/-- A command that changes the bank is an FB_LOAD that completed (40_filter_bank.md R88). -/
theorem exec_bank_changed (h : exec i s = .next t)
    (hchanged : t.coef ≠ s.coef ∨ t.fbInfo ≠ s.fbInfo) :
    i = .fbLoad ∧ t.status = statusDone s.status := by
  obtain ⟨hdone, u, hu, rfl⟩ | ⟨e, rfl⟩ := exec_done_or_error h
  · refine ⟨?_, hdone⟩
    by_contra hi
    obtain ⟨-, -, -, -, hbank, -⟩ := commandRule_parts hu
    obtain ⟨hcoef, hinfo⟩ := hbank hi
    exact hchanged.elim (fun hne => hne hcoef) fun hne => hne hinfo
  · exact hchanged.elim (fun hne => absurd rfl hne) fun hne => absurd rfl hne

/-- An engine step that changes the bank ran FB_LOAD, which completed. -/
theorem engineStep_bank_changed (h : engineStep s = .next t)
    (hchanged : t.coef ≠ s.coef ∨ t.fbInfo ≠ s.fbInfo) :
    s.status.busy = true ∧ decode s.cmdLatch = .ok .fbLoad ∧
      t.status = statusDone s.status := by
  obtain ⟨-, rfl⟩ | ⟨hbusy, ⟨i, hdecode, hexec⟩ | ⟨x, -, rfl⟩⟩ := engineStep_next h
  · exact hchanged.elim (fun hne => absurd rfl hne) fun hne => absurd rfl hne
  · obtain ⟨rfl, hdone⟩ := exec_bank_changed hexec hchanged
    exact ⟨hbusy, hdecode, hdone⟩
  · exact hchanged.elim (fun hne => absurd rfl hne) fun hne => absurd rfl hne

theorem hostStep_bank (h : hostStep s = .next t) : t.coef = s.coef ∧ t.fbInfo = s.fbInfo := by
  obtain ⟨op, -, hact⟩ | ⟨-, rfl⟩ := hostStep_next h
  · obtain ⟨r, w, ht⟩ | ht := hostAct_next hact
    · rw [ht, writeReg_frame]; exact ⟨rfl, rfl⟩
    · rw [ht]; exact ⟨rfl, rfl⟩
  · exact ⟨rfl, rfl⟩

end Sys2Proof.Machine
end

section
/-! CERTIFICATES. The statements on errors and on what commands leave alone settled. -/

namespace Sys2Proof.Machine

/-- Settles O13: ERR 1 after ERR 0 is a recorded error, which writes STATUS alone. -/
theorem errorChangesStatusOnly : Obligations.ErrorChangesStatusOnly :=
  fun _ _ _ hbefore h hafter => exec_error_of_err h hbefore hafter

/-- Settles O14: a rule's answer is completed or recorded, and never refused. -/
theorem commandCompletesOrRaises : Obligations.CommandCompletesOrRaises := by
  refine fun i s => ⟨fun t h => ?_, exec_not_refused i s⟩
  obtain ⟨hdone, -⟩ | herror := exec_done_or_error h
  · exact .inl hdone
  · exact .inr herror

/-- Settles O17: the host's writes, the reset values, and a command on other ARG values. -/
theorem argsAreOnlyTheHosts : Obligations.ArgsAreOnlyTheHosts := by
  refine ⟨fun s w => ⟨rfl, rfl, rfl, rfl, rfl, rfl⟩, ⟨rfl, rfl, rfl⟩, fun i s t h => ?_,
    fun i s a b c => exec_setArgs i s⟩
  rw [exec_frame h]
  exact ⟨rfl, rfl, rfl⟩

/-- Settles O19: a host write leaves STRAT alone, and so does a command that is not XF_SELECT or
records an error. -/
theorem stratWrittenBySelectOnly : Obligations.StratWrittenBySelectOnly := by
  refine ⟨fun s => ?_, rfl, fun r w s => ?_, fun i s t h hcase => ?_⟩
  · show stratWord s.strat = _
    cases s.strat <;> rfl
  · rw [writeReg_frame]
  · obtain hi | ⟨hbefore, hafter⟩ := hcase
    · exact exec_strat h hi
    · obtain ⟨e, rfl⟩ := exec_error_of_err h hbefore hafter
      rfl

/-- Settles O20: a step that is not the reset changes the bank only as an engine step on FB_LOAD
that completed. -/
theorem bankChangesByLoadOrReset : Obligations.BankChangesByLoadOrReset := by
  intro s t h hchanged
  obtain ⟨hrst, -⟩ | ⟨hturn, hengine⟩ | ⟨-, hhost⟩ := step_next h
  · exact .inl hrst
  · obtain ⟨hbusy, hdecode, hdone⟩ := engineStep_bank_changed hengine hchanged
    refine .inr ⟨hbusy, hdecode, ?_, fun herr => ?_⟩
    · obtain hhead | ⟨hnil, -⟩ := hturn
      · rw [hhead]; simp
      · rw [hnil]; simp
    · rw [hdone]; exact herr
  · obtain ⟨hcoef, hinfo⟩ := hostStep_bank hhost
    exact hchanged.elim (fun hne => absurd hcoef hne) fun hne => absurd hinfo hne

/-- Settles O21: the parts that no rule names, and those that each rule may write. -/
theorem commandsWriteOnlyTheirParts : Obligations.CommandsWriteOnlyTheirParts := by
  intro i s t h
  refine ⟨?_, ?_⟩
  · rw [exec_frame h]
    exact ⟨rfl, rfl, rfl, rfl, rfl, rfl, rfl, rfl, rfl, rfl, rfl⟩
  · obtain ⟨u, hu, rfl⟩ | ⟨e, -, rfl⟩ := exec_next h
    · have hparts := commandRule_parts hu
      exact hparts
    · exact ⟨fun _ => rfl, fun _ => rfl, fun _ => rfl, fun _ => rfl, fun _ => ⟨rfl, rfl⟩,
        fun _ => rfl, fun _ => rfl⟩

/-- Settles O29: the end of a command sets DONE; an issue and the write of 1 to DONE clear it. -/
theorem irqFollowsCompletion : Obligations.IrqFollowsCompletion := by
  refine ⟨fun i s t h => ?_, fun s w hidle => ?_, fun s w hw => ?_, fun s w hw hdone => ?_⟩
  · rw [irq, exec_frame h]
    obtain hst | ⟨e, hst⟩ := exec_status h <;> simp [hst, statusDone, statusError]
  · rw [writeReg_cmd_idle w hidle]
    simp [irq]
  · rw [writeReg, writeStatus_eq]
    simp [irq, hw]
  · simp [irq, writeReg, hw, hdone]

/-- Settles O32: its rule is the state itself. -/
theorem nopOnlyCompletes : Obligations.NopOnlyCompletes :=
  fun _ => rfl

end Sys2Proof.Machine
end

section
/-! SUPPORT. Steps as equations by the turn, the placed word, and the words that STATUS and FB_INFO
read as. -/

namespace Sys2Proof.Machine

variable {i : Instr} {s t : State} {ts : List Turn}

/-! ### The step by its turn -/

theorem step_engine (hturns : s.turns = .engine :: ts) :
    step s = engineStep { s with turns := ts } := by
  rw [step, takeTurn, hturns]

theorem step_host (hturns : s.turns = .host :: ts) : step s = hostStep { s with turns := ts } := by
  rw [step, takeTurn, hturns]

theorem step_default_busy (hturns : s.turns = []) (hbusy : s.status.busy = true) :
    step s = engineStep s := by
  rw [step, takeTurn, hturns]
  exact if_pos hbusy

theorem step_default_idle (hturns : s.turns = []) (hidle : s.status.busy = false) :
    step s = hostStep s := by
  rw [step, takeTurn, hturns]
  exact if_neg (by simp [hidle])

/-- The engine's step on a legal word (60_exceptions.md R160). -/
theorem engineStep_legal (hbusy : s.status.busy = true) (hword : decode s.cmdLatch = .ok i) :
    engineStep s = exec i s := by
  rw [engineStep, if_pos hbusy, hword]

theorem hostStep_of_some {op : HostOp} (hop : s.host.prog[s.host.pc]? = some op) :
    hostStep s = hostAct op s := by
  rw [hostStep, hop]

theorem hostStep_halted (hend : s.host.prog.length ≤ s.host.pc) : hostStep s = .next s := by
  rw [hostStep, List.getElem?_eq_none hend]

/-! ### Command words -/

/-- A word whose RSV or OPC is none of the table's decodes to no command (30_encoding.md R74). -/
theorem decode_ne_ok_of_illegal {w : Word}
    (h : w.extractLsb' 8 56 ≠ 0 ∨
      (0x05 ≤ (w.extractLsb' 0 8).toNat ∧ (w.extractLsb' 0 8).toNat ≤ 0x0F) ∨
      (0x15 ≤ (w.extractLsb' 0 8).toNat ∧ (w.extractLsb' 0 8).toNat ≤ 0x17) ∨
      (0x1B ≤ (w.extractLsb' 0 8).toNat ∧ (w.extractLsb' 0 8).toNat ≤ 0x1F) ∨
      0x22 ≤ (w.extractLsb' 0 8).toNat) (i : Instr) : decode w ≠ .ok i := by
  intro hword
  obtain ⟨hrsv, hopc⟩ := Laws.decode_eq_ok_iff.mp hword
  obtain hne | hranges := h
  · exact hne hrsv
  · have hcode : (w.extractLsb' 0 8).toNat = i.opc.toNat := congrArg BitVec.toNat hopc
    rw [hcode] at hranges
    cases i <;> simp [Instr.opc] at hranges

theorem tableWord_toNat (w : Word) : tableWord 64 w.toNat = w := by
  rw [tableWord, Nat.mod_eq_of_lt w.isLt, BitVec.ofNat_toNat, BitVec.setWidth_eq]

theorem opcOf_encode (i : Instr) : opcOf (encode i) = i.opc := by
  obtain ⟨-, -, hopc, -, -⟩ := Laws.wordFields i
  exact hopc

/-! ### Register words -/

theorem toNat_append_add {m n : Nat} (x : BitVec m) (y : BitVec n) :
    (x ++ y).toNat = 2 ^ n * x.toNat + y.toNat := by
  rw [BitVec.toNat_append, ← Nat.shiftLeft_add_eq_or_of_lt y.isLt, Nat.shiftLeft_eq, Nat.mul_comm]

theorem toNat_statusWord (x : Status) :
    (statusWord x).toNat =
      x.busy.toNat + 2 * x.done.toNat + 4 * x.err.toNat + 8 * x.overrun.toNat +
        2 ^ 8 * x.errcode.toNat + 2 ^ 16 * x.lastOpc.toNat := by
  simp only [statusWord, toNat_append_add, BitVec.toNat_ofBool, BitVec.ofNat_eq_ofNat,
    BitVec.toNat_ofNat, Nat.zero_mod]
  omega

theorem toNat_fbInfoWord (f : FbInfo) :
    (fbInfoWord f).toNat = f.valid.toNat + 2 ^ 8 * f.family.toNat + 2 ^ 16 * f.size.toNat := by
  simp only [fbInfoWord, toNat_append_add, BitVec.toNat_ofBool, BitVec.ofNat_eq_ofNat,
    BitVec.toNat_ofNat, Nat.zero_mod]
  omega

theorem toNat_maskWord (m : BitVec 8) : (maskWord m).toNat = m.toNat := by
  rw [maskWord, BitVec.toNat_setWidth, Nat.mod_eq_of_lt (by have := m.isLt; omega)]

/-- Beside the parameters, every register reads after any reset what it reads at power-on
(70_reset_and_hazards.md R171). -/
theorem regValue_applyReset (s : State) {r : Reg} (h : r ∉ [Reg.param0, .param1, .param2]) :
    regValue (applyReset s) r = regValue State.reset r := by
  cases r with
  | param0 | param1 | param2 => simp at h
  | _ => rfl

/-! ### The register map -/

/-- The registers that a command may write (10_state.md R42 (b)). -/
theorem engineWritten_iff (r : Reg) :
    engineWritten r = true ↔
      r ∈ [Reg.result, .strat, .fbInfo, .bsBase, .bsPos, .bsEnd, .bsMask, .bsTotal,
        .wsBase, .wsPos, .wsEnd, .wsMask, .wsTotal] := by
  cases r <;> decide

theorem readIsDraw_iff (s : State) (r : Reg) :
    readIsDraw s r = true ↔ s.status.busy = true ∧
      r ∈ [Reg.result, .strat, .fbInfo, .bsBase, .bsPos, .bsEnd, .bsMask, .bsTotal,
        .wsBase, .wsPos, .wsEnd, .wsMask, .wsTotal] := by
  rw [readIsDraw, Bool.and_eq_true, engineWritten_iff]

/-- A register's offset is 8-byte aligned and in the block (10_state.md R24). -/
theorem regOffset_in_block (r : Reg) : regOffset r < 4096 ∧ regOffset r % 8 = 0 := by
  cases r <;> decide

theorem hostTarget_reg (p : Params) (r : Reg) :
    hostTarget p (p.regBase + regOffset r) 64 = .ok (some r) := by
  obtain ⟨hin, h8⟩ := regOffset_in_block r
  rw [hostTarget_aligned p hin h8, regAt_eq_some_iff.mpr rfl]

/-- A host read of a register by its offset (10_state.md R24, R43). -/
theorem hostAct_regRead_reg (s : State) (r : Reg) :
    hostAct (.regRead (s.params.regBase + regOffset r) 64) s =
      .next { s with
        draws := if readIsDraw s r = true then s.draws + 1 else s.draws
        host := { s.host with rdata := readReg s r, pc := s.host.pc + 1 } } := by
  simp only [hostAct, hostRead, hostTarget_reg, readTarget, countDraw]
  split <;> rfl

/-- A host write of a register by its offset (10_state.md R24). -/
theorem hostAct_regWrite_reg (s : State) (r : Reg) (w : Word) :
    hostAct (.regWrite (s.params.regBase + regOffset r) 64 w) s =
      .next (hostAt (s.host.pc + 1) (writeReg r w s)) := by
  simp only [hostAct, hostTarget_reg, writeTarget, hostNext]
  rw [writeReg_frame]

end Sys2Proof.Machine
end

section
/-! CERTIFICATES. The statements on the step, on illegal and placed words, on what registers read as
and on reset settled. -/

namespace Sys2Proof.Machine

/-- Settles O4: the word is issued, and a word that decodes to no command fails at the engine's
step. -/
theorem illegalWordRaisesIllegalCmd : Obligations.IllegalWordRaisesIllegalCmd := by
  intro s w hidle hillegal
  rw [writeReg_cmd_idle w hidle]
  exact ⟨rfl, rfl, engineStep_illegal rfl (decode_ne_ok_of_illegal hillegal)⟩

——————

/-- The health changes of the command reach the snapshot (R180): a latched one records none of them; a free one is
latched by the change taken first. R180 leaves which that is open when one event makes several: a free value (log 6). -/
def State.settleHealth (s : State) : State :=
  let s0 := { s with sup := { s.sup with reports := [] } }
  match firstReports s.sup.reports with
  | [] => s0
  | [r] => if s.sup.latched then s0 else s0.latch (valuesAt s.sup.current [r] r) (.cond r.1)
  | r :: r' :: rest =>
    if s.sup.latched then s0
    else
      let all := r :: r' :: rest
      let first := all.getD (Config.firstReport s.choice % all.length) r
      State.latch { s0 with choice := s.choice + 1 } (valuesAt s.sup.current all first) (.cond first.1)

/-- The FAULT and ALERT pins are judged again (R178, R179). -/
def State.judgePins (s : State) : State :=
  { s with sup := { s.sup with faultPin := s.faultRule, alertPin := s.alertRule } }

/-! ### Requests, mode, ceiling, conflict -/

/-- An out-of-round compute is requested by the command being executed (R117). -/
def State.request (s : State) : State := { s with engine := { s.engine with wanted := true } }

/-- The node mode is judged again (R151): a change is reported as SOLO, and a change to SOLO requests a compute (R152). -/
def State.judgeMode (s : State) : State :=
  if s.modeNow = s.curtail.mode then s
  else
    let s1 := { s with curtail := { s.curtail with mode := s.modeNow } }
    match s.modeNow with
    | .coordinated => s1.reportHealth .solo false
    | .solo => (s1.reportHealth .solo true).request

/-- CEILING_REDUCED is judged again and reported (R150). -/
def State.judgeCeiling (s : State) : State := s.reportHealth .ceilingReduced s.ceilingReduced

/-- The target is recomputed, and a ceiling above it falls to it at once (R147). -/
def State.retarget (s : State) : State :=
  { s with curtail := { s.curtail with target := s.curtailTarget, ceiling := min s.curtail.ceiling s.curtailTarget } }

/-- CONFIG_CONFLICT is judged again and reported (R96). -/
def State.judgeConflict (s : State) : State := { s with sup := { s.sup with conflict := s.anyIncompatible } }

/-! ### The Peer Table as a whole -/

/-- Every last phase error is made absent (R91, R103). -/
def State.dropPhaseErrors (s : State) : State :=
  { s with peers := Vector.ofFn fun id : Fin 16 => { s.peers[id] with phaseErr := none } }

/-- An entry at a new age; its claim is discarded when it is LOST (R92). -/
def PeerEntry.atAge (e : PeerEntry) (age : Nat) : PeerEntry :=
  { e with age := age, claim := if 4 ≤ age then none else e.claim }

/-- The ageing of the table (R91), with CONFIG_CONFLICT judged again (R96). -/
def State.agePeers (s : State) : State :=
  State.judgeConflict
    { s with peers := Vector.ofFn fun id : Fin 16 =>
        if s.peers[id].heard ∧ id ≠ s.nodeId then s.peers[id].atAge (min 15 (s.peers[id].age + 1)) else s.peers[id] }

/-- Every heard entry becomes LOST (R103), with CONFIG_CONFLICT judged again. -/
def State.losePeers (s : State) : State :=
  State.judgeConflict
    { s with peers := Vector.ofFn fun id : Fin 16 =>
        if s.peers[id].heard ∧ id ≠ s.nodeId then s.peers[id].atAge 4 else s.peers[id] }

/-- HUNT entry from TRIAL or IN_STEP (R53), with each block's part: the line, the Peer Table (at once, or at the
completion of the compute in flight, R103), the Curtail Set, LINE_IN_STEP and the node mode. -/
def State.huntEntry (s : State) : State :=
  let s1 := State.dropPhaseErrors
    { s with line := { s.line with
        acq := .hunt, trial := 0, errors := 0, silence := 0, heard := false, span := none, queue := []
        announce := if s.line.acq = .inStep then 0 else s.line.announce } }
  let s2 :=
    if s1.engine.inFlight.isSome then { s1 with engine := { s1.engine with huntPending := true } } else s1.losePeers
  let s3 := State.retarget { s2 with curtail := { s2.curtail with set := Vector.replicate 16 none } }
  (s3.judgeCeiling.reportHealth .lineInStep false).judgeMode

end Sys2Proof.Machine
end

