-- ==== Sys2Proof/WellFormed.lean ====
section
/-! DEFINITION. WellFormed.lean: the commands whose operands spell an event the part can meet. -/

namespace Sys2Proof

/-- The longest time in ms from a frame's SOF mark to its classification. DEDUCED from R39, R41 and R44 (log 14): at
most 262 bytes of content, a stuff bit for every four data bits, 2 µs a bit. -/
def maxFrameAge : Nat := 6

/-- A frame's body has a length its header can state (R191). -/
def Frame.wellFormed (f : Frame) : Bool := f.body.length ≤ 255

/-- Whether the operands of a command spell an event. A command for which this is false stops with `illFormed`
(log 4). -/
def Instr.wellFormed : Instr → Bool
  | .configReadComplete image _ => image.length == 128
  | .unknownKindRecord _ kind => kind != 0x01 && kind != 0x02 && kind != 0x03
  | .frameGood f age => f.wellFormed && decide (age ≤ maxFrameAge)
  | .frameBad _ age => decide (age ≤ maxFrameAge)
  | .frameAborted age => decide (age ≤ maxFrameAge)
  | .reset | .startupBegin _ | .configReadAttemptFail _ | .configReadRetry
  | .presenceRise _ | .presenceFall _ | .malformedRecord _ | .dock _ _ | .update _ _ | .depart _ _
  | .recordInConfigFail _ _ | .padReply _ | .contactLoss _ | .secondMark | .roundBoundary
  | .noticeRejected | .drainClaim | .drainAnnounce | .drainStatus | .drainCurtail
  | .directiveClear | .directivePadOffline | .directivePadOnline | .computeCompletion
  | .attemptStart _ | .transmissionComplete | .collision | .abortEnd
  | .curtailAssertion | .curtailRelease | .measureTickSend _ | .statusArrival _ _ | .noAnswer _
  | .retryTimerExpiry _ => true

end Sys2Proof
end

——————

◆ ABOUT THIS TASK ◆
Look above for the line with "(0x15 ≤ (w.extractLsb'" and the line with "(fbInfoWord f).toNat = f.valid.toNat"; transcribe both and all lines in between, exactly, and nothing else.

◆ COMPLETED TASK ◆
      (0x15 ≤ (w.extractLsb' 0 8).toNat ∧ (w.extractLsb' 0 8).toNat ≤ 0x17) ∨
      (0x1B ≤ (w.extractLsb' 0 8).toNat ∧ (w.extractLsb' 0 8).toNat ≤ 0x1F) ∨
      0x22 ≤ (w.extractLsb' 0 8).toNat) (i : Instr) : decode w ≠ .ok i := by
  intro hword
  obtain ⟨hrsv, hopc⟩ := Laws.decode_eq_ok_iff.mp hword
  obtain hne | hranges := h
  · exact hne hrsv
  · have hcode : (w.extractLsb' 0 8).toNat = i.opc.toNat := congrArg BitVec.toNat hopc
    rw [hcode] at hranges
    cases i <;> simp [Instr.opc] at hranges

theorem tableWord_toNat (w : Word) : tableWord 64 w.toNat = w := by
  rw [tableWord, Nat.mod_eq_of_lt w.isLt, BitVec.ofNat_toNat, BitVec.setWidth_eq]

theorem opcOf_encode (i : Instr) : opcOf (encode i) = i.opc := by
  obtain ⟨-, -, hopc, -, -⟩ := Laws.wordFields i
  exact hopc

/-! ### Register words -/

theorem toNat_append_add {m n : Nat} (x : BitVec m) (y : BitVec n) :
    (x ++ y).toNat = 2 ^ n * x.toNat + y.toNat := by
  rw [BitVec.toNat_append, ← Nat.shiftLeft_add_eq_or_of_lt y.isLt, Nat.shiftLeft_eq, Nat.mul_comm]

theorem toNat_statusWord (x : Status) :
    (statusWord x).toNat =
      x.busy.toNat + 2 * x.done.toNat + 4 * x.err.toNat + 8 * x.overrun.toNat +
        2 ^ 8 * x.errcode.toNat + 2 ^ 16 * x.lastOpc.toNat := by
  simp only [statusWord, toNat_append_add, BitVec.toNat_ofBool, BitVec.ofNat_eq_ofNat,
    BitVec.toNat_ofNat, Nat.zero_mod]
  omega

theorem toNat_fbInfoWord (f : FbInfo) :
    (fbInfoWord f).toNat = f.valid.toNat + 2 ^ 8 * f.family.toNat + 2 ^ 16 * f.size.toNat := by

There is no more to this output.